Top of DATA FOR THIS TASK

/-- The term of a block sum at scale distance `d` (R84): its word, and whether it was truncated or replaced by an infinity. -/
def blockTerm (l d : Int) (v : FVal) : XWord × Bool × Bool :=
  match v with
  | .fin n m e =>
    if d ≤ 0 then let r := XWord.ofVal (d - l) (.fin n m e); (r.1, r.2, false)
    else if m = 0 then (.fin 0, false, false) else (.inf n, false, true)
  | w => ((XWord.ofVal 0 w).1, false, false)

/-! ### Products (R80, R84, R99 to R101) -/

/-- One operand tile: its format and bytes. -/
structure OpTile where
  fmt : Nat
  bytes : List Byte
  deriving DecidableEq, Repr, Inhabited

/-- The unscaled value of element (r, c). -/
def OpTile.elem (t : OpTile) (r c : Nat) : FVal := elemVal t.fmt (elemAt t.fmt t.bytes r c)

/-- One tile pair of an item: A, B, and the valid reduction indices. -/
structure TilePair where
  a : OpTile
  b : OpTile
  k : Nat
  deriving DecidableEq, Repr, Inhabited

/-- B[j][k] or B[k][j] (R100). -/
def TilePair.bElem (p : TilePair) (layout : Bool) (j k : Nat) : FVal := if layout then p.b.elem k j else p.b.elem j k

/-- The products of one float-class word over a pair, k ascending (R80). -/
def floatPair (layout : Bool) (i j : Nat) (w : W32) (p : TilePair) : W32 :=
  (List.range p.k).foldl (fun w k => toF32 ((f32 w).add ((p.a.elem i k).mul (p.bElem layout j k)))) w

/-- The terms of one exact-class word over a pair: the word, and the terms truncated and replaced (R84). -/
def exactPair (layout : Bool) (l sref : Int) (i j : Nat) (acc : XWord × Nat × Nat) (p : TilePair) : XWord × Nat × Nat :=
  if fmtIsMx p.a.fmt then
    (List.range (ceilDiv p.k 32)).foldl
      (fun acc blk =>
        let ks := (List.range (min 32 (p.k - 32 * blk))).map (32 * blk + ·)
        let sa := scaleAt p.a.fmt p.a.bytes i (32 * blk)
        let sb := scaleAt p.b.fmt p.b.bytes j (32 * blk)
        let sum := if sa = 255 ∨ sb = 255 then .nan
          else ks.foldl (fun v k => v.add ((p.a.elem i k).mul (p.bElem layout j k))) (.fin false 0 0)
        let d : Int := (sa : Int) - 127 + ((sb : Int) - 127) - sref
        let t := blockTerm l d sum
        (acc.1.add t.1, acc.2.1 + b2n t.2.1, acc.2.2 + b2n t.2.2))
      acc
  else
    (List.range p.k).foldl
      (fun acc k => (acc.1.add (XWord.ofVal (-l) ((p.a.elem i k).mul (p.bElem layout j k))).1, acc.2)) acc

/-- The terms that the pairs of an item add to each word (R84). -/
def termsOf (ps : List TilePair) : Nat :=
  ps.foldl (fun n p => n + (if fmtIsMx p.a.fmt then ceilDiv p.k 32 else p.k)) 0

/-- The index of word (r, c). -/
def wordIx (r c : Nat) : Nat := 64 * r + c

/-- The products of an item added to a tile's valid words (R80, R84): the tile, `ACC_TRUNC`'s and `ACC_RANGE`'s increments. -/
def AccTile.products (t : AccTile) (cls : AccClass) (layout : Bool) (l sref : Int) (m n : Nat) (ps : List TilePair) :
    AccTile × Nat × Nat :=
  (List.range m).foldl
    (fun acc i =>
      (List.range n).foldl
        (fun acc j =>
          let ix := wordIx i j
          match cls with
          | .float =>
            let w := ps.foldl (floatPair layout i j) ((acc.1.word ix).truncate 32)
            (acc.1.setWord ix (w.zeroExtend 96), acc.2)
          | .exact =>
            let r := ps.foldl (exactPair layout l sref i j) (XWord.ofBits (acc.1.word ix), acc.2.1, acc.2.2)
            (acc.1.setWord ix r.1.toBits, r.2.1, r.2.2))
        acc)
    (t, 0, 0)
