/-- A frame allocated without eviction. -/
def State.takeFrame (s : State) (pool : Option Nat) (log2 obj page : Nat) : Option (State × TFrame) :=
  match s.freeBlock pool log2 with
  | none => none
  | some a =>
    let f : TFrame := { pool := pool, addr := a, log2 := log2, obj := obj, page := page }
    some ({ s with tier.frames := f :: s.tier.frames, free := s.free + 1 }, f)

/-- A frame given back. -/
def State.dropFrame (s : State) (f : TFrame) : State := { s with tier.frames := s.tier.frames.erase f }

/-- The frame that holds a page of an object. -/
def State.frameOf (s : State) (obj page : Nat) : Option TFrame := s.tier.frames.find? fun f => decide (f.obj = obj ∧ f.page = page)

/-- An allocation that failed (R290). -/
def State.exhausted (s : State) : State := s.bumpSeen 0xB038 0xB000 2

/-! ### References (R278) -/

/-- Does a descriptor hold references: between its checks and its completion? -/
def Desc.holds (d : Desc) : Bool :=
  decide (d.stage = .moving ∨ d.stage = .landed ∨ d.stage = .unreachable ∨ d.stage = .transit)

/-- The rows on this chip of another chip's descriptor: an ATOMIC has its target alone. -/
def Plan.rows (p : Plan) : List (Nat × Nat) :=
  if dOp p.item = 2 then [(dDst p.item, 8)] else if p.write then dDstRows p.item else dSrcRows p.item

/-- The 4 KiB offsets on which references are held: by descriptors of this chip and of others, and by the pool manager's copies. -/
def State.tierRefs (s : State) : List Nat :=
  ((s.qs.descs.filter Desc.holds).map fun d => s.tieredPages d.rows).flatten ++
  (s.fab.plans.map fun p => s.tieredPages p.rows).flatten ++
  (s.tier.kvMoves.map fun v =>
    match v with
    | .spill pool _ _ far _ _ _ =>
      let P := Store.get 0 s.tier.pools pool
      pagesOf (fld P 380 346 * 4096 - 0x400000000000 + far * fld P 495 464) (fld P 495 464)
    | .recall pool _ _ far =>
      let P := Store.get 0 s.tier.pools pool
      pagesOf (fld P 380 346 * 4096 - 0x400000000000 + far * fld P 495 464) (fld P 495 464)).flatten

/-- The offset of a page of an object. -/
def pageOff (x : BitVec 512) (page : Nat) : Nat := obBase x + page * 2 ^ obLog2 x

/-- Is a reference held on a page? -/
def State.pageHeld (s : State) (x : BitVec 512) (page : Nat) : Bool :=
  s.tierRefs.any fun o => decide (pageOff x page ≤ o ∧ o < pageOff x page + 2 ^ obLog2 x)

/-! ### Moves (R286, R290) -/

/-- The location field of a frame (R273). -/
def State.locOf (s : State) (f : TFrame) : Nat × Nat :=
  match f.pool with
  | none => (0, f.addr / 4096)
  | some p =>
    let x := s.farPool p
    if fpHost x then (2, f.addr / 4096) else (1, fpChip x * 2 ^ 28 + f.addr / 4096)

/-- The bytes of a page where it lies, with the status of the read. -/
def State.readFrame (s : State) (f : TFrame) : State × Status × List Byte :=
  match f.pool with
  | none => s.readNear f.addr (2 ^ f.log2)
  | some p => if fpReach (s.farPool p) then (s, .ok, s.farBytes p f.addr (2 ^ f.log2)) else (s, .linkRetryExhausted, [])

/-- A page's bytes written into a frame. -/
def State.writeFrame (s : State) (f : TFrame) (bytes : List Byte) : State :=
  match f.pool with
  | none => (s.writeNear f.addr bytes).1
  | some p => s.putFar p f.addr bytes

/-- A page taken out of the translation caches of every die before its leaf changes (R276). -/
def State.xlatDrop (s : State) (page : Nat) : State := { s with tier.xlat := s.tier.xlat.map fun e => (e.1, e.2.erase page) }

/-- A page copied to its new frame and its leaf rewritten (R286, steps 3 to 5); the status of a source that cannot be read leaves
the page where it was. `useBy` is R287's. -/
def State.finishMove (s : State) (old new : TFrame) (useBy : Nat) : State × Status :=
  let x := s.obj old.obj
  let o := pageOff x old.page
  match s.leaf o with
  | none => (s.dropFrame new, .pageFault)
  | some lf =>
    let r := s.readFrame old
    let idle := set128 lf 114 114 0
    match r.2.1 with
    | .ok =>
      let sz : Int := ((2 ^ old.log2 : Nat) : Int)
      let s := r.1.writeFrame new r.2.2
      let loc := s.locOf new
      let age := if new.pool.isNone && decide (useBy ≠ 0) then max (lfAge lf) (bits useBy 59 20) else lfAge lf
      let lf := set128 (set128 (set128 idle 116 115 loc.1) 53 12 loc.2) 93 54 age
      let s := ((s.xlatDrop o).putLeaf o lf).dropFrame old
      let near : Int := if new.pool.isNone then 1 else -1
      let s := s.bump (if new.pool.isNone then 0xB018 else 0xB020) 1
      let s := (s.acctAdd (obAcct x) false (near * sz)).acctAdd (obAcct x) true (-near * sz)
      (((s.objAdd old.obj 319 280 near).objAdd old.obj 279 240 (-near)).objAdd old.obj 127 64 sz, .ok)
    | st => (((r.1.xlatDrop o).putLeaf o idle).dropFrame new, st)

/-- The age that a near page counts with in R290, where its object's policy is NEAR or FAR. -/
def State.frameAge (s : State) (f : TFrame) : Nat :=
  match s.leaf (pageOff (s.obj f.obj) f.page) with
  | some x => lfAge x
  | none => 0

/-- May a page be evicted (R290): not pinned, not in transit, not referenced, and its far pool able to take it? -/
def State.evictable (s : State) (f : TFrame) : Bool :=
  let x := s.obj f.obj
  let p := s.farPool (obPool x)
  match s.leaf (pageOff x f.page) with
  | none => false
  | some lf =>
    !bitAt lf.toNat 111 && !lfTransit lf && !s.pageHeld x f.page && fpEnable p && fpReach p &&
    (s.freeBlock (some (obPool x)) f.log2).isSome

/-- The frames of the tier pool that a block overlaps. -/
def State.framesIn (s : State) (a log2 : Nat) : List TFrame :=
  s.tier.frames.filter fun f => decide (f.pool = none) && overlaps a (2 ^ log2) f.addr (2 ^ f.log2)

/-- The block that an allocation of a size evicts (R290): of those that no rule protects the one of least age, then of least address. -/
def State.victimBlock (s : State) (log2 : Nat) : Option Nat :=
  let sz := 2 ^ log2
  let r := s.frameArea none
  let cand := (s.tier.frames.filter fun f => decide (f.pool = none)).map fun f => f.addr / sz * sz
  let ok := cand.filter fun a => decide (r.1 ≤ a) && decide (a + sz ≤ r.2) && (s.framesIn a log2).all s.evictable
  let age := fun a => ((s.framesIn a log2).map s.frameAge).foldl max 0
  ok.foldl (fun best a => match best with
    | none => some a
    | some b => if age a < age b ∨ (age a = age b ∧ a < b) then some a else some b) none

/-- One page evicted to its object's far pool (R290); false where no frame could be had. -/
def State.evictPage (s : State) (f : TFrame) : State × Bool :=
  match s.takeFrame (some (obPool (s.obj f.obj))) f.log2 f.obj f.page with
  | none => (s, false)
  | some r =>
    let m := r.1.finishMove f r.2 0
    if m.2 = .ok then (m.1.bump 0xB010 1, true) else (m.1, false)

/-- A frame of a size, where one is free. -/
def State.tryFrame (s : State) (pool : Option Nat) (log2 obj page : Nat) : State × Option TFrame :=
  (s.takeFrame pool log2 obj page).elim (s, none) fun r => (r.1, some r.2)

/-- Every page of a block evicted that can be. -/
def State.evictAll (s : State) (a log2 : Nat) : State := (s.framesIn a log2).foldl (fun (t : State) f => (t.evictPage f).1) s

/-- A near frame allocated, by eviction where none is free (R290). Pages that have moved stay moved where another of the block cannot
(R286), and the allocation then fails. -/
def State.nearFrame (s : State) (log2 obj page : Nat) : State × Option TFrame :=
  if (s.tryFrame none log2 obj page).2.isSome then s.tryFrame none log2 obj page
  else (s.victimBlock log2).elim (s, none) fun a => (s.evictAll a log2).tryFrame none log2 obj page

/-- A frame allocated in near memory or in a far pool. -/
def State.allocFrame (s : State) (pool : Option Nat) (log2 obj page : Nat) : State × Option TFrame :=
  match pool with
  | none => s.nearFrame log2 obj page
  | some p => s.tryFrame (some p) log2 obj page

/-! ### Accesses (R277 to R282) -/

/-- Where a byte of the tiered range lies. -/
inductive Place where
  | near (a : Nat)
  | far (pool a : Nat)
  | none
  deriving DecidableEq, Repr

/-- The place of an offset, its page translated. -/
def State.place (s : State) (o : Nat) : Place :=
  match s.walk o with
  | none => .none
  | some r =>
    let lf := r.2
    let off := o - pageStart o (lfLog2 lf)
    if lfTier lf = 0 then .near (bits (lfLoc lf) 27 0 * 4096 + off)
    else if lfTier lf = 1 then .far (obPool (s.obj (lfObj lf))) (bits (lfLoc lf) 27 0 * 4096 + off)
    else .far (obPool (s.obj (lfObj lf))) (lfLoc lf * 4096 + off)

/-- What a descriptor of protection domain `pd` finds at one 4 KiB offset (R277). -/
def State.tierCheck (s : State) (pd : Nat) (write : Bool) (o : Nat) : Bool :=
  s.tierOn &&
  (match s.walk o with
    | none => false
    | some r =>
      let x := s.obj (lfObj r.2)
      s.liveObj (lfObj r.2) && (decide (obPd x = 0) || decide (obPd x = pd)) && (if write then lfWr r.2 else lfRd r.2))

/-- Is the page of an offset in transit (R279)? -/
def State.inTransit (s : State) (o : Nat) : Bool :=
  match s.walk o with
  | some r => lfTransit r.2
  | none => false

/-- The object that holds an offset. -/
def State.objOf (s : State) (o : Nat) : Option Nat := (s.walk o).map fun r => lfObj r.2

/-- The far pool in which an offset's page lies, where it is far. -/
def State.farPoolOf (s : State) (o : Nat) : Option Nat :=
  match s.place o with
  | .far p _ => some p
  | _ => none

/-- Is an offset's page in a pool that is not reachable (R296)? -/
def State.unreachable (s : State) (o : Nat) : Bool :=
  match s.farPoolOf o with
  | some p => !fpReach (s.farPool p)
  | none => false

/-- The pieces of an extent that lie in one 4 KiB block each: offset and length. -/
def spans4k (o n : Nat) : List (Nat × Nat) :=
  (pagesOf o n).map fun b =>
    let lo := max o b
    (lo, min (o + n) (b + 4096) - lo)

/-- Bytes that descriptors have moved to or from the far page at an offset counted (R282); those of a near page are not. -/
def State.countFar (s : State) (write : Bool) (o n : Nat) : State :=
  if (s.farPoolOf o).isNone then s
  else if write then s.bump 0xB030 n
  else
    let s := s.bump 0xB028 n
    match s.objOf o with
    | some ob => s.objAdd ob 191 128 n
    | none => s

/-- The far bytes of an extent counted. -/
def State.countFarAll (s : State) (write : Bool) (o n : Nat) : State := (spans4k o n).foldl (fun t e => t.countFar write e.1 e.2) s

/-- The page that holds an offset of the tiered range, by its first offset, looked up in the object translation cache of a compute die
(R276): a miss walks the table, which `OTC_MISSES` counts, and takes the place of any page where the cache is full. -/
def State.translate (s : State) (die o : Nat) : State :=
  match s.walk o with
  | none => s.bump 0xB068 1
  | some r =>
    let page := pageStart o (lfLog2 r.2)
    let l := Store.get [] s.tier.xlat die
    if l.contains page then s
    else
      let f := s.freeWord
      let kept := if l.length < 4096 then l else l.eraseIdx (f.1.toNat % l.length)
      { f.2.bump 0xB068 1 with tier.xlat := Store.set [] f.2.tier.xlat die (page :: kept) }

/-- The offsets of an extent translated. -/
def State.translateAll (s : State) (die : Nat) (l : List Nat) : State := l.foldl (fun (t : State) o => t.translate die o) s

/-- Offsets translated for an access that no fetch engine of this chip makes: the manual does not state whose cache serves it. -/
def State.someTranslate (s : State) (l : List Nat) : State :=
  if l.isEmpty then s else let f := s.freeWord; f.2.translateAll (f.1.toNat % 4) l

Bottom of DATA FOR THIS TASK

WHAT THE EXERCISE ASKS: Using the records above, report each line that contains the word "evictable" by copying it.

SOLUTION TO THE EXERCISE:
def State.evictable (s : State) (f : TFrame) : Bool :=
  let ok := cand.filter fun a => decide (r.1 ≤ a) && decide (a + sz ≤ r.2) && (s.framesIn a log2).all s.evictable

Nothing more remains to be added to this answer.